▸ INPUT
====
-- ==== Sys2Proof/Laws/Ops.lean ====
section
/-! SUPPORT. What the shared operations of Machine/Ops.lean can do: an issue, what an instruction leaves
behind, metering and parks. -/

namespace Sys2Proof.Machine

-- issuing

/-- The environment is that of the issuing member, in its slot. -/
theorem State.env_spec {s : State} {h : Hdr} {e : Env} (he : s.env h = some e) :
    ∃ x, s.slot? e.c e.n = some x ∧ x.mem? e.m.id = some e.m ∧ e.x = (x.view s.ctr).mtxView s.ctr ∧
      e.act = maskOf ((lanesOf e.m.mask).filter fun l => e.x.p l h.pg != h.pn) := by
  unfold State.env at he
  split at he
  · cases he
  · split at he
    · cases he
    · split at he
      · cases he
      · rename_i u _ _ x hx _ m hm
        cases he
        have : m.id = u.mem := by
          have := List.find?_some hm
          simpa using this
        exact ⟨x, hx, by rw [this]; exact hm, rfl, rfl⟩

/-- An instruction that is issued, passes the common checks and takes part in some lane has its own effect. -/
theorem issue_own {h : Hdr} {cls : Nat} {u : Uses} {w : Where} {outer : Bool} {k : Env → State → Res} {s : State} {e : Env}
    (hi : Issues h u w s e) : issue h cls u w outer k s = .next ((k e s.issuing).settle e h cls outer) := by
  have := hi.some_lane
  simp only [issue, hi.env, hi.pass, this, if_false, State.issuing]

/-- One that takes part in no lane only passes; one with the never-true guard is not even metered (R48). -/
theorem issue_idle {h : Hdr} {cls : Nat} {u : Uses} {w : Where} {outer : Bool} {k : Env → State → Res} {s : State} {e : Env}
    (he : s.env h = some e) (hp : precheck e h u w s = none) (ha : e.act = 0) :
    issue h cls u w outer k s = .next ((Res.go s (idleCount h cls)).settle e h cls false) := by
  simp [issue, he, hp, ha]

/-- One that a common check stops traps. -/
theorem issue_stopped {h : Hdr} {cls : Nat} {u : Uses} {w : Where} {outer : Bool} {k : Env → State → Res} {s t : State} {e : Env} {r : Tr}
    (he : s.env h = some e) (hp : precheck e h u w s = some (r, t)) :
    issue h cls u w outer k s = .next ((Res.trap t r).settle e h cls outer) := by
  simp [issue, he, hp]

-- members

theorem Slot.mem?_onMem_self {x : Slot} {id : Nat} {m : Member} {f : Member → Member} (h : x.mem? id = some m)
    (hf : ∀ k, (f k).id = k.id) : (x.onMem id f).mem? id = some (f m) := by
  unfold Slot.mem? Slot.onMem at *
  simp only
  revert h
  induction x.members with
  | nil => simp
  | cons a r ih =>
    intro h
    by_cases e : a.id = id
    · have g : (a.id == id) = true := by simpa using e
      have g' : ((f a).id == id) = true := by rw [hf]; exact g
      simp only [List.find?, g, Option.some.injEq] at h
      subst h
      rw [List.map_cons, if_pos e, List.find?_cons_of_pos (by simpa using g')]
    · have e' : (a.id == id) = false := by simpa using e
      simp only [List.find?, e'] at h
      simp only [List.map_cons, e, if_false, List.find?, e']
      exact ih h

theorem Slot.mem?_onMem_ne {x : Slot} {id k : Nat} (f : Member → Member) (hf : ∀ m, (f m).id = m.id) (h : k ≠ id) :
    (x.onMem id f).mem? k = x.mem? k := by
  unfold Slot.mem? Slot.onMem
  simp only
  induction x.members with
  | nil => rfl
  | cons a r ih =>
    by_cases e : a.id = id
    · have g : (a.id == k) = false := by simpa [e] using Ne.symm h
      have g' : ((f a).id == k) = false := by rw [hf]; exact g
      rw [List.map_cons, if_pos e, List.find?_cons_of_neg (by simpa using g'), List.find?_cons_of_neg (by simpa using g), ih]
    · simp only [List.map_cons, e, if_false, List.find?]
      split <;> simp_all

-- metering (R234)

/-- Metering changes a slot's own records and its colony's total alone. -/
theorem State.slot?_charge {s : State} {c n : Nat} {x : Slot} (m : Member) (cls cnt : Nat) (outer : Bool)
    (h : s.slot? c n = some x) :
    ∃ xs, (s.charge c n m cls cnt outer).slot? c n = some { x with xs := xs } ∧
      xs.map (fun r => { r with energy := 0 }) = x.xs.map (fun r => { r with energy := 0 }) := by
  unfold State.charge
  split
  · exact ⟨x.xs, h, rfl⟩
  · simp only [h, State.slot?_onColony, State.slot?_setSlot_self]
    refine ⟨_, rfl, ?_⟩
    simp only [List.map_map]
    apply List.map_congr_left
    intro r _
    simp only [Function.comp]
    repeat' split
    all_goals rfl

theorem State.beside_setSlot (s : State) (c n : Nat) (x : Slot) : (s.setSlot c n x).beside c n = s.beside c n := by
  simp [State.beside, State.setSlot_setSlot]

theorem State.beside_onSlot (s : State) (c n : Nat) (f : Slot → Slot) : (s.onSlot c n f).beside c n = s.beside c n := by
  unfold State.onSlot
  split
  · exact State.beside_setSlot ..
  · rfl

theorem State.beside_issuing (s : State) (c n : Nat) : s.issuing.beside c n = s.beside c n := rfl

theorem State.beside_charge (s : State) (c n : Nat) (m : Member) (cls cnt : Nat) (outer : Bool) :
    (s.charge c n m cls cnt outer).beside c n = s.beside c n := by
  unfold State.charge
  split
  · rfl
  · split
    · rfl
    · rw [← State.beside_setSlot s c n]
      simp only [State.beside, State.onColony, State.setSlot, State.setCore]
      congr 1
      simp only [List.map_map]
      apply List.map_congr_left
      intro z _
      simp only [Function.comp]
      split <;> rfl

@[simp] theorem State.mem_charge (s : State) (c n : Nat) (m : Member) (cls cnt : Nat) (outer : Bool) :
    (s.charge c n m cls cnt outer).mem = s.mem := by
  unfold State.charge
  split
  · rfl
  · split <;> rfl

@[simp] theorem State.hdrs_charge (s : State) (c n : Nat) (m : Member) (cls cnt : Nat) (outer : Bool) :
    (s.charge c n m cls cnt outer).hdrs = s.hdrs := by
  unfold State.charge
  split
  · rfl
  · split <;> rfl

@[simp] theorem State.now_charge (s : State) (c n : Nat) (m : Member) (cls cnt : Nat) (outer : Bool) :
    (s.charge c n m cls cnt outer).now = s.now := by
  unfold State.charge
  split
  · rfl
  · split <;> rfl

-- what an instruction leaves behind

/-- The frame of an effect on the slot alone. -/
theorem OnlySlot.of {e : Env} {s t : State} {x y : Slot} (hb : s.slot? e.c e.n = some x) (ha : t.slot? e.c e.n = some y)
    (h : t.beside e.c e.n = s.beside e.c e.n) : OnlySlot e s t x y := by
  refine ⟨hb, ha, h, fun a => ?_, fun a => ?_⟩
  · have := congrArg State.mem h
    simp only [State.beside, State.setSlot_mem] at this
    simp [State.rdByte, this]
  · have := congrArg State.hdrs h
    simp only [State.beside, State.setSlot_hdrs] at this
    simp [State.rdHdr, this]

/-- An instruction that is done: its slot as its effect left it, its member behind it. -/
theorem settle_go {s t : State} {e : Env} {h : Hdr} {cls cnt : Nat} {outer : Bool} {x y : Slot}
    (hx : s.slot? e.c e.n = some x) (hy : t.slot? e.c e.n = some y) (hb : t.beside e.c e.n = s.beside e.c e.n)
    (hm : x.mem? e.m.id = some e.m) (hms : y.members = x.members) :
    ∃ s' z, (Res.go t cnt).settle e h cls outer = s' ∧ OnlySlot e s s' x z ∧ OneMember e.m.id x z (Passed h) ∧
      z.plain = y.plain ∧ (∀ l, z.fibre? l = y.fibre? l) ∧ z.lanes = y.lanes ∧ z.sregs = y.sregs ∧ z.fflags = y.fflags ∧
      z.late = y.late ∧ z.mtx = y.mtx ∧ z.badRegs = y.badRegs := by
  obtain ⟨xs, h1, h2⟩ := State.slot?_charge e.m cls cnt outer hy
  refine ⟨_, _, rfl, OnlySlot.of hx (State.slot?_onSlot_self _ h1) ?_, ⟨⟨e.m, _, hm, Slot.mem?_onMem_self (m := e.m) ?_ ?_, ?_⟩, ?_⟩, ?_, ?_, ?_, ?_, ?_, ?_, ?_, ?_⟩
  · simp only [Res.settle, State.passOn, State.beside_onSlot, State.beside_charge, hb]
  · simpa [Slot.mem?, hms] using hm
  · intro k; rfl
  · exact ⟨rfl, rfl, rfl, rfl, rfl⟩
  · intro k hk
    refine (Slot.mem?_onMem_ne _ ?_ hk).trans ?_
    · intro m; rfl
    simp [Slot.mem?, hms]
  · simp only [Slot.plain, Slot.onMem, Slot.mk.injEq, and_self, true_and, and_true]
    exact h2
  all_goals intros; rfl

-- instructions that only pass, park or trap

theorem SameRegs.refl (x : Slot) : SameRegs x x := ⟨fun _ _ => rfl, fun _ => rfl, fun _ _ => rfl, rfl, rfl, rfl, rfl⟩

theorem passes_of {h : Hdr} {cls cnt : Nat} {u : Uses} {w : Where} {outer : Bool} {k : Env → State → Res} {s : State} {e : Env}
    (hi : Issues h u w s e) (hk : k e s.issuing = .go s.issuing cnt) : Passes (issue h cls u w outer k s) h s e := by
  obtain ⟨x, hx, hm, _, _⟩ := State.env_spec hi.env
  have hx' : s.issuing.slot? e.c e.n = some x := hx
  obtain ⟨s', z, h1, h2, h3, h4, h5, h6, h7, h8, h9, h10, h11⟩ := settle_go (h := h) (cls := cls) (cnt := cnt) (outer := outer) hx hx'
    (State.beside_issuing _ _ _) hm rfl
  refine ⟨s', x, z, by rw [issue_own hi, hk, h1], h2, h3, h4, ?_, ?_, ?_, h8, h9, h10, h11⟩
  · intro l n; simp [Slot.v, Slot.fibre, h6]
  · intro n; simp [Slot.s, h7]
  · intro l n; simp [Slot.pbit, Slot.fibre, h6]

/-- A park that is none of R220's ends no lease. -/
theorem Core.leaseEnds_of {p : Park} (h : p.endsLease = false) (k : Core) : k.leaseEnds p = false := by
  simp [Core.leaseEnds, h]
====
▸ TASK TO COMPLETE
Each line in which the string "this" is found must be copied from the data.

▸ ANSWER TO THE PROBLEM
          simpa using this
        exact ⟨x, hx, by rw [this]; exact hm, rfl, rfl⟩
  simp only [issue, hi.env, hi.pass, this, if_false, State.issuing]
    simp only [State.beside, State.setSlot_mem] at this
    simp [State.rdByte, this]
    simp only [State.beside, State.setSlot_hdrs] at this
    simp [State.rdHdr, this]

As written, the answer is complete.